Пока Лорен искала по комнате своё синее платье, Дилан неподвижно сидел на кровати, словно в беспамятном дурмане, и даже не моргал. Его стеклянные глаза были устремлены в пол, а руки до покраснения сжимались в кулаки. Стивенс нежно коснулась губами его щеки на прощание, прежде чем захлопнуть дверь.
ОʼБрайен остался наедине с тревожными мыслями, вспоминая свой сон. Он понимал, что эта жуткая картина снится ему не просто так и должна что-то обозначать. Дилан вспоминал каждую деталь, от которой сердце неприятно ударялось о грудную клетку, а ладони становились влажными, но по-прежнему оставался в неведенье. Колкие воспоминания не вызывали разумных мыслей, которые могли бы объяснить смысл кошмара. ОʼБрайен хрустнул пальцами, натягивая синюю футболку, и поднялся на ноги. Он внимательно посмотрел на часы, стоявшие на прикроватной тумбочке, и прищурился. Время для завтрака было позднее, но нужно было что-то перекусить, иначе бы не удалось избежать нотаций отца. Дилан надел первые попавшиеся спортивные штаны, недовольно зевая, и последовал на кухню.
От лица Дилана
Сквозь широкие окна просачивались слепящие лучи солнца, которые заливали кухонный стол. Я сдавленно вздохнул, присаживаясь за стол. На кухне приятно пахло грибным супом, который Брианна любила варить по утрам, когда у неё было хорошее настроение. Я не смог сдержать довольной улыбки, вдыхая сочный аромат, доносящийся из кастрюли. Невольно обрадовавшись, что мне удастся поесть в одиночку, я принялся уплетать суп. Я мог бы без излишних сомнений назвать сестру шеф-поваром за её потрясающие блюда. Как часто любил подчеркивать отец: «Кухня — это твоя стихия, Бри».

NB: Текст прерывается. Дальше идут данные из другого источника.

/-- DOMAIN_REQUEST_ON (R353): a write of 1 to 0x2911. A domain whose requirements are not yet ON waits for them. -/
def execDomainRequestOn (path : Path) (d : Fin 171) (s : State) : Host.Outcome State Fault Refusal :=
  s.odWriteSettled path 0x2911 (d.val + 1) (fxDomainRequestOn d)

/-- Effect of a write of 0 to 0x2911. -/
def fxDomainRequestOff (d : Fin 171) : Effect := fun x =>
  if x.domainRefused d.val false then .error badState
  else
    let a := x.putCell 0x2911 (d.val + 1) 0
    if d.val = 0 then .ok (a.orderlyShutdown 0 0) else .ok (each (domainUsers d.val ++ [d.val]) State.domainFell a)

/-- DOMAIN_REQUEST_OFF (R353, R355): a write of 0 to 0x2911: the domains that require it go first; YOKE OFF is an orderly
shutdown. -/
def execDomainRequestOff (path : Path) (d : Fin 171) (s : State) : Host.Outcome State Fault Refusal :=
  s.odWriteSettled path 0x2911 (d.val + 1) (fxDomainRequestOff d)

/-- DOMAIN_RAMP_START (R354): the first waiting domain of its class starts its ramp in a slot that is free. -/
def execDomainRampStart (d : Fin 171) (s : State) : Host.Outcome State Fault Refusal :=
  let p := isPanelDomain d.val
  whenDue (s.rampNext p == some d.val && s.rampFree p) s (s.rampStart d.val)

/-- DOMAIN_POWER_GOOD (R354): a ramping domain is ON. -/
def execDomainPowerGood (d : Fin 171) (s : State) : Host.Outcome State Fault Refusal :=
  whenSettled ((s.domainOf d.val).st == .ramping) s (s.domainGood d.val).phaseCheck.atOnce

/-! ### A failed yoke start (R399) -/

/-- A yoke start has failed: YOKE OFF, one more failed attempt in a row, a retry in 1 s or YOKE_FAILED at the limit. -/
def State.yokeStartFailed (s : State) : State :=
  let a := s.powerGone
  let n := a.up.failedYoke + 1
  let stop := decide (a.setting 0x2A01 2 ≤ n)
  { a with up := { a.up with
      failedYoke := min 255 n, phase := if stop then .yokeFailed else .yokeStart, step := 6
      retryAt := if stop then none else some (a.now + psS) } }

/-- A panel has dropped out of the bring-up: bits of its record 0x2A11. -/
def State.panelMark (s : State) (p bit_ : Nat) : State :=
  { s with up := { s.up with
      panels := s.up.panels.set p (setBit (s.up.panels.get 0 p) bit_), ended := s.up.ended.set p true, endedAt := s.now } }

/-- A domain has given no power-good within twice its ramp time (R391): OFF and left OFF, 0x0C35, EMCY 0xFF02; its unit is
out of service, and the panels that can no longer be powered are LOST to the grid (R398). -/
def State.noPowerGood (s : State) (d : Nat) : State :=
  let a := ((s.domainOff d).fire 0x0C35 d 0).stepFailed (if d = 0 then 7 else 10) d 0x0C35
  if d = 0 then a.yokeStartFailed
  else if d < 17 then { a with up := { a.up with segs := a.up.segs.set (d - 1) ⟨6, 0, 0, 0⟩ } }
  else if d < 27 then a
  else
    let off := (domainUsers d ++ [d]).filter isPanelDomain
    let b := each off State.domainOff a
    if s.up.built then b else each ((off.map domainPanel).dedup) (fun x p => x.panelMark p 16) b

/-- DOMAIN_POWER_GOOD_TIMEOUT (R391). -/
def execDomainPowerGoodTimeout (d : Fin 171) (s : State) : Host.Outcome State Fault Refusal :=
  whenSettled ((s.domainOf d.val).st == .ramping) s <|
    ((s.advanceTo ((s.domainOf d.val).rampAt + 2 * rampTime d.val)).noPowerGood d.val).phaseCheck.atOnce

/-! ### Panel rails (R356, R358 to R360, R362) -/

/-- Warning and reset levels and hysteresis of a panel rail, mV. -/
def warnMv (sram : Bool) : Nat := if sram then 752 else 705
def resetMv (sram : Bool) : Nat := if sram then 704 else 660

/-- A panel's stages are ON. -/
def State.panelOn (s : State) (p : Nat) : Bool := (s.domainOf (coreDomain p)).st == .on
/-- A panel rail is ON and monitored: the SRAM rail whenever PNLpM is, with or without PNLpC. In RETAIN it stands at 0.60 V, and
no crossing counts (log 81). -/
def State.railOn (s : State) (p : Nat) (sram : Bool) : Bool :=
  (s.domainOf (if sram then memDomain p else coreDomain p)).st == .on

Мои надежды на спокойный завтрак развеялись, как листья от бурного ветра, когда в дверном проёме показалась Брианна. Тёмные волосы, как обычно, были собраны в высокий хвост, и черный шёлковый халат был связан на талии бантиком. Издав отрывистый вопль, я отмерил сестру строгим взглядом и продолжил есть.
— Твоя ночная бабочка уже улетела? — ухмыльнулась Брианна, поворачиваясь ко мне спиной. Я злостно отбросил ложку в сторону и уставился на сестру, требуя объяснений. Она с невинной улыбкой поставила на стол тарелку с супом и села рядом со мной. Бри нравилось умышленно меня задевать, выдерживая длительную паузу. От её молчания я раздражался ещё больше и просто кипел от гнева. Сестра не обращала никакого внимания на мои вспышки ярости, словно испытывала терпение до конца. Когда я начинал свирепо сжимать кулаки и намеревался уйти, она продолжала разговор. Кривая ухмылка на её лице показалась мне странной, будто под ней скрывалось что-то тайное.

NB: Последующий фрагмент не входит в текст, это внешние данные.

-- ==== Sys2Proof/Machine/Replies.lean ====
section
/-! DEFINITION. What the node sends: CAN frames, SDO responses and aborts, and the outcome of a write that a path waits
for (R303, R326, R329, R330, R344). -/

namespace Sys2Proof.Machine

/-! ### CAN frames (R303) -/

/-- The error counters take new values; the node is error passive while either exceeds 127 (R316). -/
def Can.counters (c : Can) (tec rxErr : Nat) : Can :=
  { c with tec := tec, rxErr := rxErr, passive := decide (127 < tec) || decide (127 < rxErr) }

/-- A frame leaves the node: BRS above 1 Mb/s, ESI while error passive. A frame sent takes 1 from the transmit error counter
(ISO 11898-1; log 41). -/
def State.canOut (s : State) (id : Nat) (data : List Byte) : State :=
  let o : Output := .can id data (s.can.rate != 0) s.can.passive
  ({ s with out := s.out ++ [o], can := s.can.counters (s.can.tec - 1) s.can.rxErr }).bump32 0x1FD2 6

/-- The messages that follow a recovery hold every other frame back, but in STOPPED, where they cannot leave (R318; log 94). -/
def State.canGated (s : State) : Bool :=
  s.can.recovering && s.can.nmt != .stopped && (s.can.held.isSome || !s.can.queue.isEmpty)

/-- The frames that waited behind them leave. -/
def State.canFlush (s : State) : State :=
  each s.can.later (fun x f => x.canOut f.1 f.2) { s with can := { s.can with later := [] } }

/-- A frame of the node: it leaves, or waits behind the messages of a recovery. -/
def State.canSend (s : State) (id : Nat) (data : List Byte) : State :=
  if s.canGated then { s with can := { s.can with later := s.can.later ++ [(id, data)] } } else s.canFlush.canOut id data

/-- What a frame received makes of the receive error counter: one less, or, above 127, a value from 119 to 127 that ISO
11898-1 leaves open (log 41). -/
def State.rxErrGood (s : State) : Nat :=
  if 127 < s.can.rxErr then 119 + (Config.freeWord s.fresh).toNat % 9 else s.can.rxErr - 1

/-- A good frame has been on the bus (R316); a frame has been consumed. -/
def State.canHeard (s : State) : State := ({ s with can := s.can.counters s.can.tec s.rxErrGood }).draw
def State.canGot (s : State) : State := s.canHeard.bump32 0x1FD2 7

/-- The node's services are up: the collar runs, boot-up has been sent, the bus is on. -/
def State.canUp (s : State) : Bool := s.up.collar && s.can.nmt != .initialising && !s.can.busOff

/-! ### SDO responses (R328 to R330) -/

/-- The bytes of a multiplexor. -/
def sdoMux (index sub : Nat) : List Byte := natLe 2 index ++ natLe 1 sub

/-- A response leaves the server. -/
def State.sdoSend (s : State) (data : List Byte) : State := s.canSend (0x580 + s.can.nodeId) (pad 8 data)

/-- No transfer is in progress. -/
def State.sdoIdle (s : State) : State := { s with can := { s.can with sdo := none } }

/-- The transfer ends with an abort that the server sends. -/
def State.sdoAbort (s : State) (index sub code : Nat) : State :=
  (((s.sdoIdle).sdoSend (natLe 1 0x80 ++ sdoMux index sub ++ natLe 4 code)).aborted .sdo index sub code).bump32 0x1FE1 2

/-- The transfer ends well with its last response. -/
def State.sdoDone (s : State) (data : List Byte) : State := ((s.sdoIdle).sdoSend data).bump32 0x1FE1 1

/-- The last response of a download: an initiate, a segment, a block end. `how` is 0, 1, 2. -/
def State.downloadDone (s : State) (how index sub : Nat) (toggle : Bool) : State :=
  if how = 0 then s.sdoDone (natLe 1 0x60 ++ sdoMux index sub)
  else if how = 1 then s.sdoDone (natLe 1 (0x20 + flag toggle * 16))
  else s.sdoDone (natLe 1 0xA1)

/-- No transfer. -/
def sdo0 (kind : SdoKind) (index sub at_ : Nat) : Sdo :=
  { kind := kind, index := index, sub := sub, data := [], pos := 0, size := none, toggle := false, blksize := 0, seq := 0,
    lastAt := at_, crc := false, unused := 0 }

/-- A transfer is in progress. -/
def State.setSdo (s : State) (d : Sdo) : State := { s with can := { s.can with sdo := some d } }

/-! ### Mailboxes (R343, R344) -/

def State.box (s : State) : Fn → Mailbox
  | .hostA => s.boxA
  | .hostB => s.boxB
def State.setBox (s : State) (f : Fn) (b : Mailbox) : State :=
  match f with
  | .hostA => { s with boxA := b }
  | .hostB => { s with boxB := b }

/-- INDEX and SUB of a mailbox's command register. -/
def Mailbox.index (b : Mailbox) : Nat := bits b.cmd 15 0
def Mailbox.sub (b : Mailbox) : Nat := bits b.cmd 23 16

/-! ### A write that its path waits for -/

/-- The outcome of a deferred write reaches the path that waits for it: the SDO response or abort, or the mailbox's
completion. -/
def State.answerBox (s : State) (f : Fn) (index sub : Nat) (code : Option Nat) : State :=
  let b := s.box f
  let s1 := match code with
    | some c => s.aborted (match f with
      | .hostA => .hostA
      | .hostB => .hostB) index sub c
    | none => s
  if b.busy && b.answer.isNone && b.index == index && b.sub == sub then s1.setBox f { b with answer := some (code.getD 0, [], false) }
  else s1

def State.answer (s : State) (p : Path) (index sub : Nat) (code : Option Nat) : State :=
  match p with
  | .sdo =>
    match s.can.sdo with
    | some d =>
      if d.kind = .waitWrite ∧ d.index = index ∧ d.sub = sub then
        match code with
        | some c => s.sdoAbort index sub c
        | none => s.downloadDone d.seq index sub d.toggle
      else match code with
        | some c => s.aborted .sdo index sub c
        | none => s
    | none => match code with
      | some c => s.aborted .sdo index sub c
      | none => s
  | .hostA => s.answerBox .hostA index sub code
  | .hostB => s.answerBox .hostB index sub code
  | .rpdo => s

end Sys2Proof.Machine
end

— Я сотню раз просил тебя перестать называть так Лорен, — отчеканил я, поднимаясь со стула. Дыхание заметно участилось, а сердце по неизвестной причине съежилось.
Я вызывающе скрестил руки перед собой и отошёл к окну. Брианна буравила мою спину вопросительным взглядом, но делала вид, что продолжает спокойно есть. На подоконнике случайным образом оказались папины сигареты, и я потянулся к открытой пачке. С самого утра настроение оставляло желать лучшего, поэтому я не видел ничего зазорного в том, если сделаю пару затяжек. Брианна не разделяла моего мнения и ловким движением руки запустила пачку в мусорное ведро.
— Не смей! — фыркнула сестра и подошла ко мне, сосредотачивая взгляд на моём лице.
Мне никогда не нравился её изучающий взгляд, как будто она пыталась просканировать мои мысли и чувства. Но разузнать нужную информацию для неё никогда не составляло особого труда, потому что я был для неё открытой книгой. Меня откровенно удивляла её необыкновенная проницательность, которая была вполне характерной для пятнадцатилетнего подростка, но невыгодной для меня. Бри любила твердить, что по всей школе у неё есть глаза и уши.
Я сухо откашлялся, сгорая под её пристальным взглядом, а сестра не сдержалась:
— Я тебе руку откушу, если ещё раз увижу в руках сигареты.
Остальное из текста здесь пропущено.